== ASSIGNED TASK ==
The full listing should be reproduced exactly as it appears.

== LISTED ENTRIES ==

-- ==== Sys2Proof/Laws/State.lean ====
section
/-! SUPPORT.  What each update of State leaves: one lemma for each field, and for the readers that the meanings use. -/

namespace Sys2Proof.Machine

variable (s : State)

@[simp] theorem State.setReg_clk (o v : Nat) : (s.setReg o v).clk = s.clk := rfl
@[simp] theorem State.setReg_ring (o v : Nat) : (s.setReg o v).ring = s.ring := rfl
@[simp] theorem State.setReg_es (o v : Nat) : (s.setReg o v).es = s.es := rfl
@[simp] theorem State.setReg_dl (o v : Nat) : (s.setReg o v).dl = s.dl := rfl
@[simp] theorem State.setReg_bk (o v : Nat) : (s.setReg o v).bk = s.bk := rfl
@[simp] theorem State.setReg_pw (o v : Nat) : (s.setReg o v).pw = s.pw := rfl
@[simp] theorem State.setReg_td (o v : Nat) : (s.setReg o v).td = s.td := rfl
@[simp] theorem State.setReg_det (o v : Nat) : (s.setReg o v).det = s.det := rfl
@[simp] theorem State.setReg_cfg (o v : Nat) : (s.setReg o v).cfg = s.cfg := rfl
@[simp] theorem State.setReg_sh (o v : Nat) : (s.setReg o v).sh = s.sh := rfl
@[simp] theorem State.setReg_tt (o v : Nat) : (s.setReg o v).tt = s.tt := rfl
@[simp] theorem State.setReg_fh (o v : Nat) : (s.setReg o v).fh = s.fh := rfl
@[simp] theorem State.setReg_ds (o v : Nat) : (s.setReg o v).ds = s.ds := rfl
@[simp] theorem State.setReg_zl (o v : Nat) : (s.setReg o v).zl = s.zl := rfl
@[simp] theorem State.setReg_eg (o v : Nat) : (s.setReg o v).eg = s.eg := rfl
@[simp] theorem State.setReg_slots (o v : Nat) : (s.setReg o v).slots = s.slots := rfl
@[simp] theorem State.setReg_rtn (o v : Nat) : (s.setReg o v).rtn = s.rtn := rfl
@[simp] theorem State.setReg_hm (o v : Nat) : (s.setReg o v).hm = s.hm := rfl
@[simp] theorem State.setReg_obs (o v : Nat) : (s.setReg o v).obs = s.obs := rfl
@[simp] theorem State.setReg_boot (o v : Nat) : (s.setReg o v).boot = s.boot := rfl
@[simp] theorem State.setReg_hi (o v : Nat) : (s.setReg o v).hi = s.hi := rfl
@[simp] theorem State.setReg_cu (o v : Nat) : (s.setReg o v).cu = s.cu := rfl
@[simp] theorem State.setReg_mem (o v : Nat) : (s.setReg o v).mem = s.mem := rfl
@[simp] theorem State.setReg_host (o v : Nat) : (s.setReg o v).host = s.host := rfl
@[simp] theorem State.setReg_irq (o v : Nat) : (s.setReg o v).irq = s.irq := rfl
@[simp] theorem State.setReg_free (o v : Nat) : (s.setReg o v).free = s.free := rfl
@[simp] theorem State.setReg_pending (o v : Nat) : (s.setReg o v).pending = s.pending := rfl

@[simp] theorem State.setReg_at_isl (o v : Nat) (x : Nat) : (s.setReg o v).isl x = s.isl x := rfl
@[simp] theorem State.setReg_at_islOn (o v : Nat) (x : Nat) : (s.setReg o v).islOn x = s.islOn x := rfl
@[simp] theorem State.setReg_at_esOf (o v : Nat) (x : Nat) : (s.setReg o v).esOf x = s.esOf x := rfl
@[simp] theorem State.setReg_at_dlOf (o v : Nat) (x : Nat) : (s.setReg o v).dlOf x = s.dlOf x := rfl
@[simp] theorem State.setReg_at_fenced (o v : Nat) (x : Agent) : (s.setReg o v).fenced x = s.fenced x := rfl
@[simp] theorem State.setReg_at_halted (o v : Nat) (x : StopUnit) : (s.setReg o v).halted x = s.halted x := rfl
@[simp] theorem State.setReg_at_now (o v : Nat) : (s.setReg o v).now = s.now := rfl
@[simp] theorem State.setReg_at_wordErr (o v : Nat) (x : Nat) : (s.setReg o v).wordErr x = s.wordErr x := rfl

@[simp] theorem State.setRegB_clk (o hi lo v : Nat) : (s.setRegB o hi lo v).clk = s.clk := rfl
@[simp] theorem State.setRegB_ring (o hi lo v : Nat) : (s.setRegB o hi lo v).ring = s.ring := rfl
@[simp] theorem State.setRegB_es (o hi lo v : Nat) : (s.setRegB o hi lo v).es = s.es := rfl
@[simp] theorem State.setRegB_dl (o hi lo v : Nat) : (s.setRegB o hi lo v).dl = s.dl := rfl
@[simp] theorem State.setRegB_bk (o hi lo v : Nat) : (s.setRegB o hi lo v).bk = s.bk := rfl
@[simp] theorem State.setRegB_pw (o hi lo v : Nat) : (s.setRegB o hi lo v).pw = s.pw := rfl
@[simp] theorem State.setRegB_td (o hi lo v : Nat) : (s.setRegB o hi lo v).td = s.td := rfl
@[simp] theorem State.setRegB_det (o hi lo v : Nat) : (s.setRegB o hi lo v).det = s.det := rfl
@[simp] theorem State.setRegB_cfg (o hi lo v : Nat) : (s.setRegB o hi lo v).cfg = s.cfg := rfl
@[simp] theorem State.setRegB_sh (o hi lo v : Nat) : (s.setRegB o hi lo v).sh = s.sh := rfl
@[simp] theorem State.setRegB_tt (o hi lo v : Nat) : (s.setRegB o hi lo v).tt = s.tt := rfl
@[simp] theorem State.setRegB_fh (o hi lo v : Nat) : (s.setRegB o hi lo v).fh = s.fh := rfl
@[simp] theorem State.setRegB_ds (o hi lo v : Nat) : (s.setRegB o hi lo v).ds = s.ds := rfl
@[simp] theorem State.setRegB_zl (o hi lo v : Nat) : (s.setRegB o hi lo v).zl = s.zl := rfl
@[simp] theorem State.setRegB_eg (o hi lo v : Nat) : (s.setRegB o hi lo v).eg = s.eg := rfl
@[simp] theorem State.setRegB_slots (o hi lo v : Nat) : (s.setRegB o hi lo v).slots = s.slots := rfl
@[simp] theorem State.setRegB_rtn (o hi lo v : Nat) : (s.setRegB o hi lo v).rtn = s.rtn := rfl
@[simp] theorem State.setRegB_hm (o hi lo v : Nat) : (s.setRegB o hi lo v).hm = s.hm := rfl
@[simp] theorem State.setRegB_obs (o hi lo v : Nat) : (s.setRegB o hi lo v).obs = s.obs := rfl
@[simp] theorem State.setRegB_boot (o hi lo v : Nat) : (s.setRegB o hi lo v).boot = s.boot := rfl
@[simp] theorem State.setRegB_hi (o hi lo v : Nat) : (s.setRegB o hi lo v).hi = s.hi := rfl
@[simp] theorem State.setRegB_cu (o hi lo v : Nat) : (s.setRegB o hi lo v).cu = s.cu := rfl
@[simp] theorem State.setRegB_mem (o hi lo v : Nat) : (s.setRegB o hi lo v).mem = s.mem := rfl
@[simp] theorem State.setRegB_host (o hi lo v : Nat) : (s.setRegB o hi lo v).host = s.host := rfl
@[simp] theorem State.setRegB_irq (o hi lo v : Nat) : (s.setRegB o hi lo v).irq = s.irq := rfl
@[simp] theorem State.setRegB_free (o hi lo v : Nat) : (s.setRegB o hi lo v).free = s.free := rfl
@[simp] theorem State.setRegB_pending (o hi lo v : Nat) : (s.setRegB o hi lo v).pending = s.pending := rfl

== WRITTEN RESPONSE ==
-- ==== Sys2Proof/Laws/State.lean ====
section
/-! SUPPORT.  What each update of State leaves: one lemma for each field, and for the readers that the meanings use. -/

namespace Sys2Proof.Machine

variable (s : State)

@[simp] theorem State.setReg_clk (o v : Nat) : (s.setReg o v).clk = s.clk := rfl
@[simp] theorem State.setReg_ring (o v : Nat) : (s.setReg o v).ring = s.ring := rfl
@[simp] theorem State.setReg_es (o v : Nat) : (s.setReg o v).es = s.es := rfl
@[simp] theorem State.setReg_dl (o v : Nat) : (s.setReg o v).dl = s.dl := rfl
@[simp] theorem State.setReg_bk (o v : Nat) : (s.setReg o v).bk = s.bk := rfl
@[simp] theorem State.setReg_pw (o v : Nat) : (s.setReg o v).pw = s.pw := rfl
@[simp] theorem State.setReg_td (o v : Nat) : (s.setReg o v).td = s.td := rfl
@[simp] theorem State.setReg_det (o v : Nat) : (s.setReg o v).det = s.det := rfl
@[simp] theorem State.setReg_cfg (o v : Nat) : (s.setReg o v).cfg = s.cfg := rfl
@[simp] theorem State.setReg_sh (o v : Nat) : (s.setReg o v).sh = s.sh := rfl
@[simp] theorem State.setReg_tt (o v : Nat) : (s.setReg o v).tt = s.tt := rfl
@[simp] theorem State.setReg_fh (o v : Nat) : (s.setReg o v).fh = s.fh := rfl
@[simp] theorem State.setReg_ds (o v : Nat) : (s.setReg o v).ds = s.ds := rfl
@[simp] theorem State.setReg_zl (o v : Nat) : (s.setReg o v).zl = s.zl := rfl
@[simp] theorem State.setReg_eg (o v : Nat) : (s.setReg o v).eg = s.eg := rfl
@[simp] theorem State.setReg_slots (o v : Nat) : (s.setReg o v).slots = s.slots := rfl
@[simp] theorem State.setReg_rtn (o v : Nat) : (s.setReg o v).rtn = s.rtn := rfl
@[simp] theorem State.setReg_hm (o v : Nat) : (s.setReg o v).hm = s.hm := rfl
@[simp] theorem State.setReg_obs (o v : Nat) : (s.setReg o v).obs = s.obs := rfl
@[simp] theorem State.setReg_boot (o v : Nat) : (s.setReg o v).boot = s.boot := rfl
@[simp] theorem State.setReg_hi (o v : Nat) : (s.setReg o v).hi = s.hi := rfl
@[simp] theorem State.setReg_cu (o v : Nat) : (s.setReg o v).cu = s.cu := rfl
@[simp] theorem State.setReg_mem (o v : Nat) : (s.setReg o v).mem = s.mem := rfl
@[simp] theorem State.setReg_host (o v : Nat) : (s.setReg o v).host = s.host := rfl
@[simp] theorem State.setReg_irq (o v : Nat) : (s.setReg o v).irq = s.irq := rfl
@[simp] theorem State.setReg_free (o v : Nat) : (s.setReg o v).free = s.free := rfl
@[simp] theorem State.setReg_pending (o v : Nat) : (s.setReg o v).pending = s.pending := rfl

@[simp] theorem State.setReg_at_isl (o v : Nat) (x : Nat) : (s.setReg o v).isl x = s.isl x := rfl
@[simp] theorem State.setReg_at_islOn (o v : Nat) (x : Nat) : (s.setReg o v).islOn x = s.islOn x := rfl
@[simp] theorem State.setReg_at_esOf (o v : Nat) (x : Nat) : (s.setReg o v).esOf x = s.esOf x := rfl
@[simp] theorem State.setReg_at_dlOf (o v : Nat) (x : Nat) : (s.setReg o v).dlOf x = s.dlOf x := rfl
@[simp] theorem State.setReg_at_fenced (o v : Nat) (x : Agent) : (s.setReg o v).fenced x = s.fenced x := rfl
@[simp] theorem State.setReg_at_halted (o v : Nat) (x : StopUnit) : (s.setReg o v).halted x = s.halted x := rfl
@[simp] theorem State.setReg_at_now (o v : Nat) : (s.setReg o v).now = s.now := rfl
@[simp] theorem State.setReg_at_wordErr (o v : Nat) (x : Nat) : (s.setReg o v).wordErr x = s.wordErr x := rfl

@[simp] theorem State.setRegB_clk (o hi lo v : Nat) : (s.setRegB o hi lo v).clk = s.clk := rfl
@[simp] theorem State.setRegB_ring (o hi lo v : Nat) : (s.setRegB o hi lo v).ring = s.ring := rfl
@[simp] theorem State.setRegB_es (o hi lo v : Nat) : (s.setRegB o hi lo v).es = s.es := rfl
@[simp] theorem State.setRegB_dl (o hi lo v : Nat) : (s.setRegB o hi lo v).dl = s.dl := rfl
@[simp] theorem State.setRegB_bk (o hi lo v : Nat) : (s.setRegB o hi lo v).bk = s.bk := rfl
@[simp] theorem State.setRegB_pw (o hi lo v : Nat) : (s.setRegB o hi lo v).pw = s.pw := rfl
@[simp] theorem State.setRegB_td (o hi lo v : Nat) : (s.setRegB o hi lo v).td = s.td := rfl
@[simp] theorem State.setRegB_det (o hi lo v : Nat) : (s.setRegB o hi lo v).det = s.det := rfl
@[simp] theorem State.setRegB_cfg (o hi lo v : Nat) : (s.setRegB o hi lo v).cfg = s.cfg := rfl
@[simp] theorem State.setRegB_sh (o hi lo v : Nat) : (s.setRegB o hi lo v).sh = s.sh := rfl
@[simp] theorem State.setRegB_tt (o hi lo v : Nat) : (s.setRegB o hi lo v).tt = s.tt := rfl
@[simp] theorem State.setRegB_fh (o hi lo v : Nat) : (s.setRegB o hi lo v).fh = s.fh := rfl
@[simp] theorem State.setRegB_ds (o hi lo v : Nat) : (s.setRegB o hi lo v).ds = s.ds := rfl
@[simp] theorem State.setRegB_zl (o hi lo v : Nat) : (s.setRegB o hi lo v).zl = s.zl := rfl
@[simp] theorem State.setRegB_eg (o hi lo v : Nat) : (s.setRegB o hi lo v).eg = s.eg := rfl
@[simp] theorem State.setRegB_slots (o hi lo v : Nat) : (s.setRegB o hi lo v).slots = s.slots := rfl
@[simp] theorem State.setRegB_rtn (o hi lo v : Nat) : (s.setRegB o hi lo v).rtn = s.rtn := rfl
@[simp] theorem State.setRegB_hm (o hi lo v : Nat) : (s.setRegB o hi lo v).hm = s.hm := rfl
@[simp] theorem State.setRegB_obs (o hi lo v : Nat) : (s.setRegB o hi lo v).obs = s.obs := rfl
@[simp] theorem State.setRegB_boot (o hi lo v : Nat) : (s.setRegB o hi lo v).boot = s.boot := rfl
@[simp] theorem State.setRegB_hi (o hi lo v : Nat) : (s.setRegB o hi lo v).hi = s.hi := rfl
@[simp] theorem State.setRegB_cu (o hi lo v : Nat) : (s.setRegB o hi lo v).cu = s.cu := rfl
@[simp] theorem State.setRegB_mem (o hi lo v : Nat) : (s.setRegB o hi lo v).mem = s.mem := rfl
@[simp] theorem State.setRegB_host (o hi lo v : Nat) : (s.setRegB o hi lo v).host = s.host := rfl
@[simp] theorem State.setRegB_irq (o hi lo v : Nat) : (s.setRegB o hi lo v).irq = s.irq := rfl
@[simp] theorem State.setRegB_free (o hi lo v : Nat) : (s.setRegB o hi lo v).free = s.free := rfl
@[simp] theorem State.setRegB_pending (o hi lo v : Nat) : (s.setRegB o hi lo v).pending = s.pending := rfl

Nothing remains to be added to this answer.